Instructions for the task
Could you find every line in the records below that contains the word "words" and copy it?

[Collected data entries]
========
-- ==== Sys2Proof/Tests/Slice0.lean ====
section
/-! SUPPORT. Tests: ill-formed terms that the checks refuse, words decoded, single steps, and for each statement a state
that meets its hypotheses. Expected results are from the spec's tables and worked examples, or computed by hand from its
rules; the comment beside a test names them. -/
set_option maxRecDepth 100000
set_option exponentiation.threshold 1100
namespace Sys2Proof.Tests
open Sys2Proof.Machine

/-! ## Helpers -/

def g0 : Guard := { neg := false, p := 0 }
/-- p1, which is false in every lane of a fresh team. -/
def gF : Guard := { neg := false, p := 1 }
def vz : Operand := .v 255

/-- R format: D v4, A 3 and B 2 as immediates. -/
def ra (ty : Ty) (fn : BitVec 20 := 0) (d : Operand := .v 4) (a : Operand := .imm 19) (b : Operand := .imm 18)
    (c : Operand := vz) (g : Guard := g0) : RArgs :=
  { g := g, yield := false, d := d, a := a, b := b, c := c, ty := ty, rnd := .rne, ftzi := false, ftzo := false, sat := false,
    na := false, aa := false, nb := false, ab := false, nc := false, ac := false, fn := fn }
def ia (ty : Ty) (imm : W32) (d : Operand := .v 4) : IArgs := { g := g0, yield := false, d := d, ty := ty, imm := imm }
def ba (disp : W32) (d : Operand := vz) (a : Operand := vz) (g : Guard := g0) : BArgs :=
  { g := g, yield := false, d := d, a := a, disp := disp }
def sa (sfn : BitVec 45 := 0) (d : Operand := vz) (a : Operand := vz) (b : Operand := vz) (pd : BitVec 4 := 0)
    (g : Guard := g0) : SArgs := { g := g, d := d, a := a, b := b, pd := pd, sfn := sfn }
def ma (ty : Ty) (d : Operand := .v 4) (a : Operand := .imm 16) (b : Operand := vz) (mfn : BitVec 4 := 0)
    (br : BitVec 4 := 0) (disp : BitVec 24 := 0) (ord : Ord4 := .rlx) (scope : Scope := .team) (vec : Vec := .one)
    (g : Guard := g0) : MArgs :=
  { g := g, cc := 0, yield := false, d := d, a := a, b := b, br := br, ord := ord, scope := scope, vec := vec, ty := ty,
    mfn := mfn, disp := disp }
def ta (ty : Option Ty := none) (tfn : BitVec 18 := 0) (d : Operand := vz) (a : Operand := vz) (b : Operand := vz)
    (t0 t1 : BitVec 6 := 0) (acc : BitVec 2 := 0) (br : BitVec 4 := 0) (g : Guard := g0) : TArgs :=
  { g := g, cc := 0, yield := false, d := d, a := a, b := b, ta := t0, tb := t1, acc := acc, ty := ty, rnd := .rne, sat := false,
    br := br, ftzo := false, tfn := tfn }

/-- A team of 32 lanes with lane 0 live, at slot 0 of a held block of one slot. -/
def t1 : Team := { Team.blank 32 64 with
  run := .running, active := 1, live := 1, pc := 0x10000, block := mkBlock [0], blockAt := 0x10000 }
/-- The machine with the team `t` as team 0 of crew 0, in enclave 1 of partition 0 on core 0. -/
def onTeam (t : Team) : State := (State.reset.placeWord (BitVec.ofNat 96 (0x1C0 * 2 ^ 86))).setTeam 128 t
def sS : State := onTeam t1
/-- Two lanes, p1 true in lane 0 alone. -/
def t2 : Team := { t1 with active := 3, live := 3, p := [(1, 1)] }
def sD : State := onTeam t2
/-- Control thread 0 outside every enclave, at slot 0 of a held block of one slot. -/
def th1 : Team := { Team.idle with run := .running, pc := 0x10000, block := mkBlock [0], blockAt := 0x10000 }
def onThread (t : Team) : State := (State.reset.placeWord (BitVec.ofNat 96 (1 * 2 ^ 86))).setTeam 0 t
def sT : State := onThread th1
/-- Control thread 0 inside enclave 1 of partition 0. -/
def sE : State := ((onThread th1).setEnc 1 { Enclave.free with st := .sealed, part := 0, threads := 1 }).setThread 0
  { Thread.idle with eid := 1 }

/-- The next state of a step, or reset where there is none. -/
def nx : Host.Outcome State Fault Refusal → State
  | .next s => s
  | _ => State.reset

/-! ## The issue conditions of the statements as a Bool -/

def issB (i : Instr) (r : Rule) (s : State) : Bool :=
  (issueCheck s s.cur i r).isNone && (s.me.ueLanes (s.mask r.guard) i r).isEmpty && (!r.banned || s.me.run != .pfHandler)

theorem iss {i : Instr} {r : Rule} {s : State} (h : issB i r s = true) : Issues i r s := by
  simp only [issB, Bool.and_eq_true, Option.isNone_iff_eq_none, List.isEmpty_iff, Bool.or_eq_true, Bool.not_eq_true',
    bne_iff_ne] at h
  exact ⟨h.1.1, h.1.2, h.2⟩

def rdyB (i : Instr) (r : Rule) (s : State) (d : Operand) (wide : Bool) : Bool :=
  issB i r s && s.me.ten == 0 &&
    (s.me.lanesOf (s.mask r.guard)).all (fun l => (s.me.regOf l (if wide then 2 else 1) (if wide then 2 else 1) d).isOk)

theorem rdy {i : Instr} {r : Rule} {s : State} {d : Operand} {wide : Bool} (h : rdyB i r s d wide = true)
    (res : Nat → LaneRes) : Ready i r s d wide res := by
  simp only [rdyB, Bool.and_eq_true, beq_iff_eq, List.all_eq_true] at h
  exact ⟨iss h.1.1, h.2, fun l _ => by rw [h.1.2]; exact BitVec.and_zero⟩


theorem rdyl {r : Rule} {s : State} {d : Operand} {wide : Bool} {l : List Instr}
    (h : l.all (fun i => rdyB i r s d wide) = true) : ∀ i ∈ l, ∀ res, Ready i r s d wide res :=
  fun i hi => rdy (List.all_eq_true.mp h i hi)

theorem issl {r : Rule} {s : State} {l : List Instr} (h : l.all (fun i => issB i r s) = true) : ∀ i ∈ l, Issues i r s :=
  fun i hi => iss (List.all_eq_true.mp h i hi)

/-! ## Witnesses: the register-only families

A and B read 3 and 2 in lane 0, C reads 1 where it is used, no flag is enabled, so a completion's hypotheses hold whatever
the results are. -/

/-- The operands of `ra`, read as integers, patterns, words and data. -/
theorem wit_reads :
    (sS.me.ReadsI (sS.mask g0) .i32 (.imm 19) (fun _ => 3) ∧ sS.me.ReadsI (sS.mask g0) .i32 (.imm 18) (fun _ => 2) ∧
      sS.me.ReadsI (sS.mask g0) .i32 (.imm 17) (fun _ => 1)) ∧
    (∀ ty ∈ [Ty.b32, .f32, .f64, .w64, .i32], sS.me.ReadsP (sS.mask g0) ty (.imm 19) (fun _ => 3) ∧
      sS.me.ReadsP (sS.mask g0) ty (.imm 18) (fun _ => 2) ∧ sS.me.ReadsP (sS.mask g0) ty (.imm 17) (fun _ => 1)) ∧
    (sS.me.Reads32 (sS.mask g0) (.imm 19) (fun _ => 3) ∧ sS.me.Reads32 (sS.mask g0) (.imm 18) (fun _ => 2) ∧
      sS.me.Reads32 (sS.mask g0) (.imm 17) (fun _ => 1) ∧ sS.me.Reads32 (sS.mask g0) vz (fun _ => 0)) ∧
    (∀ wide, sS.me.ReadsD (sS.mask g0) wide (.imm 19) (fun _ => 3) ∧ sS.me.ReadsD (sS.mask g0) wide (.imm 18) (fun _ => 2) ∧
      sS.me.ReadsD (sS.mask g0) wide (.v 4) (fun _ => 0)) := by
  unfold Team.ReadsI Team.ReadsP Team.Reads32 Team.ReadsD
  exact ⟨by decide, by decide, by decide, by decide⟩

def c1 (ty : Ty) (fn : BitVec 20 := 0) : RArgs := ra ty fn (.v 4) (.imm 19) (.imm 18) (.imm 17)
def u1 (ty : Ty) (fn : BitVec 20 := 0) (d : Operand := .v 4) : RArgs := ra ty fn d (.imm 19) vz
def n0 (ty : Ty) (fn : BitVec 20 := 0) (d : Operand := vz) : RArgs := ra ty fn d vz vz

theorem wit_IntegerAddAndSubtract : ∀ i ∈ [Instr.iadd (ra .i32), .isub (ra .i32)], ∀ res,
    Ready i (ruleR (ra .i32) 1 1 1) sS (.v 4) false res := rdyl (by decide)

theorem wit_IntegerMultiplyAndCompare :
    (∀ i ∈ [Instr.imul (ra .i32), .imulh (ra .i32), .imin (ra .i32), .imax (ra .i32)], ∀ res,
      Ready i (ruleR (ra .i32) 1 1 1) sS (.v 4) false res) ∧
    (∀ res, Ready (.imad (c1 .i32)) (ruleR (c1 .i32) 1 1 1) sS (.v 4) false res) ∧
    (∀ res, Ready (.imad (c1 .i32 1)) (ruleR (c1 .i32 1) 1 1 2) sS (.v 4) true res) ∧
    (∀ res, Ready (.iabs (u1 .i32)) (ruleR (u1 .i32) 1 1 1) sS (.v 4) false res) :=
  ⟨rdyl (by decide), rdy (by decide), rdy (by decide), rdy (by decide)⟩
========
Reply to the task
/-! SUPPORT. Tests: ill-formed terms that the checks refuse, words decoded, single steps, and for each statement a state
/-- The operands of `ra`, read as integers, patterns, words and data. -/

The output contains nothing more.